_Dataset records_

/-! ### modModes -/

@[simp] theorem State.modModes_pending (f : Modes → Modes) : (s.modModes f).pending = s.pending := rfl
@[simp] theorem State.modModes_now (f : Modes → Modes) : (s.modModes f).now = s.now := rfl
@[simp] theorem State.modModes_freeCount (f : Modes → Modes) : (s.modModes f).freeCount = s.freeCount := rfl
@[simp] theorem State.modModes_out (f : Modes → Modes) : (s.modModes f).out = s.out := rfl
@[simp] theorem State.modModes_objs (f : Modes → Modes) : (s.modModes f).objs = s.objs := rfl
@[simp] theorem State.modModes_regs (f : Modes → Modes) : (s.modModes f).regs = s.regs := rfl
@[simp] theorem State.modModes_latches (f : Modes → Modes) : (s.modModes f).latches = s.latches := rfl
@[simp] theorem State.modModes_status (f : Modes → Modes) : (s.modModes f).status = s.status := rfl
@[simp] theorem State.modModes_counts (f : Modes → Modes) : (s.modModes f).counts = s.counts := rfl
@[simp] theorem State.modModes_keys (f : Modes → Modes) : (s.modModes f).keys = s.keys := rfl
@[simp] theorem State.modModes_access (f : Modes → Modes) : (s.modModes f).access = s.access := rfl
@[simp] theorem State.modModes_aperture (f : Modes → Modes) : (s.modModes f).aperture = s.aperture := rfl
@[simp] theorem State.modModes_hostMem (f : Modes → Modes) : (s.modModes f).hostMem = s.hostMem := rfl
@[simp] theorem State.modModes_frames (f : Modes → Modes) : (s.modModes f).frames = s.frames := rfl
@[simp] theorem State.modModes_prefetch (f : Modes → Modes) : (s.modModes f).prefetch = s.prefetch := rfl
@[simp] theorem State.modModes_nextSeq (f : Modes → Modes) : (s.modModes f).nextSeq = s.nextSeq := rfl
@[simp] theorem State.modModes_commits (f : Modes → Modes) : (s.modModes f).commits = s.commits := rfl
@[simp] theorem State.modModes_crews (f : Modes → Modes) : (s.modModes f).crews = s.crews := rfl
@[simp] theorem State.modModes_layers (f : Modes → Modes) : (s.modModes f).layers = s.layers := rfl
@[simp] theorem State.modModes_lanes (f : Modes → Modes) : (s.modModes f).lanes = s.lanes := rfl
@[simp] theorem State.modModes_programs (f : Modes → Modes) : (s.modModes f).programs = s.programs := rfl
@[simp] theorem State.modModes_cams (f : Modes → Modes) : (s.modModes f).cams = s.cams := rfl
@[simp] theorem State.modModes_slots (f : Modes → Modes) : (s.modModes f).slots = s.slots := rfl
@[simp] theorem State.modModes_channels (f : Modes → Modes) : (s.modModes f).channels = s.channels := rfl
@[simp] theorem State.modModes_mover (f : Modes → Modes) : (s.modModes f).mover = s.mover := rfl
@[simp] theorem State.modModes_ports (f : Modes → Modes) : (s.modModes f).ports = s.ports := rfl
@[simp] theorem State.modModes_regions (f : Modes → Modes) : (s.modModes f).regions = s.regions := rfl
@[simp] theorem State.modModes_umpire (f : Modes → Modes) : (s.modModes f).umpire = s.umpire := rfl
@[simp] theorem State.modModes_limp (f : Modes → Modes) : (s.modModes f).limp = s.limp := rfl
@[simp] theorem State.modModes_smu (f : Modes → Modes) : (s.modModes f).smu = s.smu := rfl
@[simp] theorem State.modModes_sec (f : Modes → Modes) : (s.modModes f).sec = s.sec := rfl
@[simp] theorem State.modModes_modes (f : Modes → Modes) : (s.modModes f).modes = f s.modes := rfl
@[simp] theorem State.modModes_clocks (f : Modes → Modes) : (s.modModes f).clocks = s.clocks := rfl
@[simp] theorem State.modModes_placement (f : Modes → Modes) : (s.modModes f).placement = s.placement := rfl
@[simp] theorem State.modModes_power (f : Modes → Modes) : (s.modModes f).power = s.power := rfl
@[simp] theorem State.modModes_cascade (f : Modes → Modes) : (s.modModes f).cascade = s.cascade := rfl
@[simp] theorem State.modModes_nodes (f : Modes → Modes) : (s.modModes f).nodes = s.nodes := rfl
@[simp] theorem State.modModes_segments (f : Modes → Modes) : (s.modModes f).segments = s.segments := rfl
@[simp] theorem State.modModes_bootQueues (f : Modes → Modes) : (s.modModes f).bootQueues = s.bootQueues := rfl
@[simp] theorem State.modModes_panelInit (f : Modes → Modes) : (s.modModes f).panelInit = s.panelInit := rfl
@[simp] theorem State.modModes_early (f : Modes → Modes) : (s.modModes f).early = s.early := rfl

/-! ### modClocks -/

@[simp] theorem State.modClocks_pending (f : Clocks → Clocks) : (s.modClocks f).pending = s.pending := rfl
@[simp] theorem State.modClocks_now (f : Clocks → Clocks) : (s.modClocks f).now = s.now := rfl
@[simp] theorem State.modClocks_freeCount (f : Clocks → Clocks) : (s.modClocks f).freeCount = s.freeCount := rfl
@[simp] theorem State.modClocks_out (f : Clocks → Clocks) : (s.modClocks f).out = s.out := rfl
@[simp] theorem State.modClocks_objs (f : Clocks → Clocks) : (s.modClocks f).objs = s.objs := rfl
@[simp] theorem State.modClocks_regs (f : Clocks → Clocks) : (s.modClocks f).regs = s.regs := rfl
@[simp] theorem State.modClocks_latches (f : Clocks → Clocks) : (s.modClocks f).latches = s.latches := rfl
@[simp] theorem State.modClocks_status (f : Clocks → Clocks) : (s.modClocks f).status = s.status := rfl
@[simp] theorem State.modClocks_counts (f : Clocks → Clocks) : (s.modClocks f).counts = s.counts := rfl
@[simp] theorem State.modClocks_keys (f : Clocks → Clocks) : (s.modClocks f).keys = s.keys := rfl
@[simp] theorem State.modClocks_access (f : Clocks → Clocks) : (s.modClocks f).access = s.access := rfl
@[simp] theorem State.modClocks_aperture (f : Clocks → Clocks) : (s.modClocks f).aperture = s.aperture := rfl
@[simp] theorem State.modClocks_hostMem (f : Clocks → Clocks) : (s.modClocks f).hostMem = s.hostMem := rfl
@[simp] theorem State.modClocks_frames (f : Clocks → Clocks) : (s.modClocks f).frames = s.frames := rfl
@[simp] theorem State.modClocks_prefetch (f : Clocks → Clocks) : (s.modClocks f).prefetch = s.prefetch := rfl
@[simp] theorem State.modClocks_nextSeq (f : Clocks → Clocks) : (s.modClocks f).nextSeq = s.nextSeq := rfl
@[simp] theorem State.modClocks_commits (f : Clocks → Clocks) : (s.modClocks f).commits = s.commits := rfl
@[simp] theorem State.modClocks_crews (f : Clocks → Clocks) : (s.modClocks f).crews = s.crews := rfl
@[simp] theorem State.modClocks_layers (f : Clocks → Clocks) : (s.modClocks f).layers = s.layers := rfl
@[simp] theorem State.modClocks_lanes (f : Clocks → Clocks) : (s.modClocks f).lanes = s.lanes := rfl
@[simp] theorem State.modClocks_programs (f : Clocks → Clocks) : (s.modClocks f).programs = s.programs := rfl
@[simp] theorem State.modClocks_cams (f : Clocks → Clocks) : (s.modClocks f).cams = s.cams := rfl
@[simp] theorem State.modClocks_slots (f : Clocks → Clocks) : (s.modClocks f).slots = s.slots := rfl
@[simp] theorem State.modClocks_channels (f : Clocks → Clocks) : (s.modClocks f).channels = s.channels := rfl
@[simp] theorem State.modClocks_mover (f : Clocks → Clocks) : (s.modClocks f).mover = s.mover := rfl
@[simp] theorem State.modClocks_ports (f : Clocks → Clocks) : (s.modClocks f).ports = s.ports := rfl
@[simp] theorem State.modClocks_regions (f : Clocks → Clocks) : (s.modClocks f).regions = s.regions := rfl
@[simp] theorem State.modClocks_umpire (f : Clocks → Clocks) : (s.modClocks f).umpire = s.umpire := rfl
@[simp] theorem State.modClocks_limp (f : Clocks → Clocks) : (s.modClocks f).limp = s.limp := rfl
@[simp] theorem State.modClocks_smu (f : Clocks → Clocks) : (s.modClocks f).smu = s.smu := rfl
@[simp] theorem State.modClocks_sec (f : Clocks → Clocks) : (s.modClocks f).sec = s.sec := rfl
@[simp] theorem State.modClocks_modes (f : Clocks → Clocks) : (s.modClocks f).modes = s.modes := rfl
@[simp] theorem State.modClocks_clocks (f : Clocks → Clocks) : (s.modClocks f).clocks = f s.clocks := rfl
@[simp] theorem State.modClocks_placement (f : Clocks → Clocks) : (s.modClocks f).placement = s.placement := rfl
@[simp] theorem State.modClocks_power (f : Clocks → Clocks) : (s.modClocks f).power = s.power := rfl
@[simp] theorem State.modClocks_cascade (f : Clocks → Clocks) : (s.modClocks f).cascade = s.cascade := rfl
@[simp] theorem State.modClocks_nodes (f : Clocks → Clocks) : (s.modClocks f).nodes = s.nodes := rfl
@[simp] theorem State.modClocks_segments (f : Clocks → Clocks) : (s.modClocks f).segments = s.segments := rfl
@[simp] theorem State.modClocks_bootQueues (f : Clocks → Clocks) : (s.modClocks f).bootQueues = s.bootQueues := rfl
@[simp] theorem State.modClocks_panelInit (f : Clocks → Clocks) : (s.modClocks f).panelInit = s.panelInit := rfl
@[simp] theorem State.modClocks_early (f : Clocks → Clocks) : (s.modClocks f).early = s.early := rfl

_Task directions_
Filter the records above, keeping each line that contains the word "keys".

_Response to this task_
@[simp] theorem State.modModes_keys (f : Modes → Modes) : (s.modModes f).keys = s.keys := rfl
@[simp] theorem State.modClocks_keys (f : Clocks → Clocks) : (s.modClocks f).keys = s.keys := rfl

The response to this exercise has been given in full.